__INSTRUCTIONS FOR THE TASK__
Report how many lines of the following entries include the string "countAtomic"; respond with the number alone.
━━━━━━
-- ==== Sys2Proof/Machine/Atomics.lean ====
section
/-! DEFINITION. Sys2Proof/Machine/Atomics.lean: atomic add and swap at the banks of a die pool or of the deck home (R194, R195). -/
namespace Sys2Proof.Machine

open Sys2Proof

/-- Whether an operand is one that a bank performs an atomic on: naturally aligned, of 4 or 8 bytes (R194). -/
def atomicFits (a width : Nat) : Bool := (width = 4 || width = 8) && a % width = 0

/-- The status an atomic ends with (R191, R194, R205): misaligned, of another width, or aimed elsewhere than at a die pool or the deck home. -/
def atomicStatus (z : Fixed) (d : Dev) (part : Option Nat) (a width : Nat) : Nat :=
  let st := accessStatus z d part a
  let bank : Bool := match d.region a with
    | .pool _ _ => true
    | .deckHome _ => true
    | _ => false
  if st = stOK ∧ ¬ (bank ∧ atomicFits a width) then stAddressFault else st

/-- Count an atomic performed (POOL_DP_CNT_ATOMICS, DECK_HOME_CNT_ATOMICS). -/
def Dev.countAtomic (d : Dev) (a : Nat) : Dev :=
  match d.region a with
  | .pool die _ => d.bump (F.POOL_DP_CNT_ATOMICS die) 1
  | .deckHome _ => d.bump F.DECK_HOME_CNT_ATOMICS 1
  | _ => d

/-- ADD: the value before the add, and the state with the sum modulo 2^32 or 2^64 stored (R194). -/
def Dev.atomicAdd (d : Dev) (a width v : Nat) : Nat × Dev :=
  let old := d.peekNat a width
  (old, (d.bankWrite a (leBytes width ((old + v) % 2 ^ (8 * width)))).countAtomic a)

/-- SWAP: the value before the store, and the state with the operand stored (R194). -/
def Dev.atomicSwap (d : Dev) (a width v : Nat) : Nat × Dev :=
  (d.peekNat a width, (d.bankWrite a (leBytes width v)).countAtomic a)

end Sys2Proof.Machine
end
━━━━━━
__ANSWER SECTION__
3